Let’s imagine that you’re reading an application from a prospective college student whose mother never enrolled at a postsecondary institution and whose father earned a bachelor’s degree. Would you consider them a first-generation student?
But wait, let’s say their father earned his degree in another country. What then? OK, now let’s imagine that the father earned a four-year degree at a domestic college, but the applicant doesn’t live with him and has no contact with him. Might you consider them “first gen”?
Researchers at the Common Application explore such questions in a new brief on “first-generation” status, a long-familiar term that lacks a universal meaning; colleges use varying definitions, which often vexes applicants and college counselors. “This confuses a lot of people, and they’re right to be confused,” says Brian Heseung Kim, director of data science, research, and analytics at the Common Application and the lead author of the brief.
The research is timely. Since the U.S. Supreme Court barred the consideration of applicants’ racial status this past summer, colleges have talked a big game about doubling down on various markers of student disadvantage, including Pell Grant eligibility and whether they are first generation. Researchers have long known that parents’ level of education plays a large role in determining who enrolls in college — and who ends up earning a degree.
The problem is that one college’s definition of a first-generation student might not look like another’s. The Common Application, along with many institutions, uses the definition in the 1998 Higher Education Act Amendments, which define first generation as a student whose parents — or parent, in the case of those residing with and receiving support from just one — didn’t earn a bachelor’s degree.
But some colleges define it as a student whose parents never attended college. Some institutions consider a student whose parents earned degrees in other countries as “first gen”; others don’t. Brown University defines it “as any student who may self-identify as not having prior exposure to or knowledge of navigating higher institutions such as Brown and may need additional resources.”
Got all that, kiddo?
The Common App’s researchers don’t argue in favor of a particular definition. Instead, they examine how seemingly small changes in the ways colleges determine who is “first generation” can affect large numbers of students. In the 2022-23 admissions cycle, for instance, setting a threshold of “any attendance at a higher-education institution” by an applicant’s parents would’ve resulted in about 127,000 fewer students — or nearly 11 percent of all domestic applicants — being considered first generation, as compared with a bachelor’s-degree threshold.

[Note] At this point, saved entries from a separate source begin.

@[simp] theorem State.releaseDeferred_main_link (s : State) : (s.releaseDeferred).main.link = s.main.link := by unfold State.releaseDeferred; split <;> simp
@[simp] theorem State.releaseDeferred_main_group (s : State) : (s.releaseDeferred).main.group = s.main.group := by unfold State.releaseDeferred; split <;> simp
@[simp] theorem State.releaseDeferred_main_samples (s : State) : (s.releaseDeferred).main.samples = s.main.samples := by unfold State.releaseDeferred; split <;> simp
@[simp] theorem State.releaseDeferred_main_engine (s : State) : (s.releaseDeferred).main.engine = s.main.engine := by unfold State.releaseDeferred; split <;> simp
@[simp] theorem State.releaseDeferred_main_image (s : State) : (s.releaseDeferred).main.image = s.main.image := by unfold State.releaseDeferred; split <;> simp
@[simp] theorem State.releaseDeferred_main_snapItem (s : State) : (s.releaseDeferred).main.snapItem = s.main.snapItem := by unfold State.releaseDeferred; split <;> simp
@[simp] theorem State.releaseDeferred_main_timeLoad (s : State) : (s.releaseDeferred).main.timeLoad = s.main.timeLoad := by unfold State.releaseDeferred; split <;> simp
@[simp] theorem State.releaseDeferred_main_win (s : State) : (s.releaseDeferred).main.win = s.main.win := by unfold State.releaseDeferred; split <;> simp
@[simp] theorem State.releaseDeferred_main_cmd (s : State) : (s.releaseDeferred).main.cmd = s.main.cmd := by unfold State.releaseDeferred; split <;> simp

@[simp] theorem State.creditRecord_frame (s : State) (r : Record) :
    (s.creditRecord r).ic = s.ic ∧ (s.creditRecord r).queue = s.queue ∧ (s.creditRecord r).cfg = s.cfg ∧
    (s.creditRecord r).cal = s.cal ∧ (s.creditRecord r).bankA = s.bankA ∧ (s.creditRecord r).bankB = s.bankB ∧
    (s.creditRecord r).main = s.main ∧ (s.creditRecord r).monitor = s.monitor := by
  unfold State.creditRecord
  induction r.entries generalizing s with
  | nil => simp
  | cons e es ih =>
    have := ih (s.creditEntry r e)
    simpa using this

end Sys2Proof.Machine
end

Kim and his colleagues also were interested in when students’ parents earned degrees. Six percent of domestic applicants in 2022-23 had parents who obtained a bachelor’s degree after the student was born. “This is noteworthy,” the brief says, “because students in these circumstances may not experience the same longer-term benefits of financial stability and educational support from their parents as students whose parents obtained their degrees” earlier on in their family’s history.
One especially important finding reminds us that many students don’t grow up in two-parent homes. Just over 30 percent of all domestic applicants reported living with just one biological parent and/or with other caregivers, including stepparents, grandparents, and legal guardians. “Whether we consider the additional caregiver’s degree attainment, or exclude the absent parent’s degree attainment,” the researchers write, “thus has potentially large implications for first-generation calculations.”
Another revealing finding: Nearly 12 percent of domestic applicants in 2022-23 reported having limited information about one or both of their parents. It’s important to consider, the researchers write, “whether closeness and exposure between students and parents plays a role in the benefits implied by having a parent with a college degree.”
Many enrollment leaders are thinking harder than ever about the best ways to measure the adversity and gauge the disadvantages that many applicants have experienced. The Common App’s new findings — the first of three planned analyses of the complexities behind first-gen status — underscore that it’s a crucial but complicated variable. Colleges are advised to consider it carefully and, perhaps, in more nuanced ways than before.
“Whenever we talk about a demographic like first generation, we are making assumptions about those students, we are implying things about those students,” Kim says. “And I think it’s important to make sure those assumptions don’t go unchallenged.”
And it’s worth keeping in mind that most definitions of first-gen status are determined by colleges, policymakers, and other powerful entities. “This brief is looking how other people define a student as first generation or not,” Kim says. “And that’s really a separate question from how would first-generation students identify themselves, and why? And what does it mean to them?”